[Saved data entries]
• • • • • • •
theorem State.gateIdle_gates (hne : s.nextGates ≠ []) (hfree : s.stepFree = true) (href : s.refReached false s.nextGates.length = true) :
    s.gateIdle = s.nextGates.foldl State.gateGroup (s.updPwr (fun p => { p with gateStep := s.now })) := if_neg (by simp [hne, hfree, href])

end tiles

/-- Settles O16: each event is its rule's effect under the event's condition. -/
theorem tileEventsComplete : Obligations.TileEventsComplete := by
  intro s
  refine ⟨?complete, ?watchdog, ?abort, ?deferReady, ?deferIntake, ?descriptor, ?stop, ?poison, fun t off hrest ht hoff hper => exec_tileSramScrub_corrected hrest ht hoff hper, ?gate,
    fun g hon hg _ => fin_effect (if_pos ⟨hon, hg⟩)⟩
  case complete =>
    intro id use cycles outs p q en v hp hen hstart hmax hjobs huse
    exact fin_effect (State.passComplete_ends hp huse outs hen hstart hmax hjobs)
  case watchdog =>
    intro id t use p q en v hp hen hmax hover ht huse
    exact fin_effect (State.watchdog_fires hp huse hen hmax hover ht)
  case abort =>
    intro id seq use p q r st v hp hr hstop hjobs huse
    exact fin_effect (State.abortPoint_leaves hp huse hr hstop hjobs)
  case deferReady =>
    intro seq r e hr he hlimit ht
    exact fin_effect (State.runDefer_ready hr (State.deferDue_of_entry he hlimit ht))
  case deferIntake =>
    intro seq i plan entry hr hp hi he hdue
    exact fin_effect (State.runDefer_intake hr hp hi he hdue)
  case descriptor =>
    intro d t j k v hpush hfirst hwork hout hsig
    exact fin_effect ((State.dmaComplete_done hpush hfirst hwork hout).trans (State.dmaDone_signals hsig))
  case stop =>
    intro d use w t j k v e hrun hpush hfirst hwork
    exact ⟨v.channelStopped k e, rfl, fun q r hq hr => fin_effect ((State.dmaStop_halts hrun hpush hfirst hwork).trans (State.dmaHalt_leaves hq hr))⟩
  case poison =>
    intro id t off hit use p q v w l hp hstart ht hhit huse hline
    exact fin_effect (State.poisonRun_ends hp huse hstart ht hhit hline)
  case gate =>
    intro hon hne hfree href
    exact ⟨s.updPwr (fun p => { p with gateStep := s.now }), fin_effect ((if_pos hon).trans (State.gateIdle_gates hne hfree href)), rfl, rfl⟩

end Sys2Proof.Machine
end

section
/-! PROOF. The HBM address map and its inverse (R148). -/

namespace Sys2Proof.Machine

/-! ### The two maps, by the block's bit -/

/-- What the default map folds into a granule's number of pseudo-channel: the granule's bits above its low nine. -/
def wideFold (hi : Nat) : Nat := (hi % 512) ^^^ (hi / 2 ^ 9 % 512) ^^^ (hi / 2 ^ 18 % 8)

/-- The same of the map that keeps a block's quarter in one pair of stacks: the granule's bits above its low seven. -/
def pairFold (hi : Nat) : Nat := (hi % 128) ^^^ (hi / 128 % 128)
• • • • • • •
EXERCISE:
From the records above, tally every line that contains the string "hhit"; the reply consists of that number alone.

SOLVED PROBLEM:
2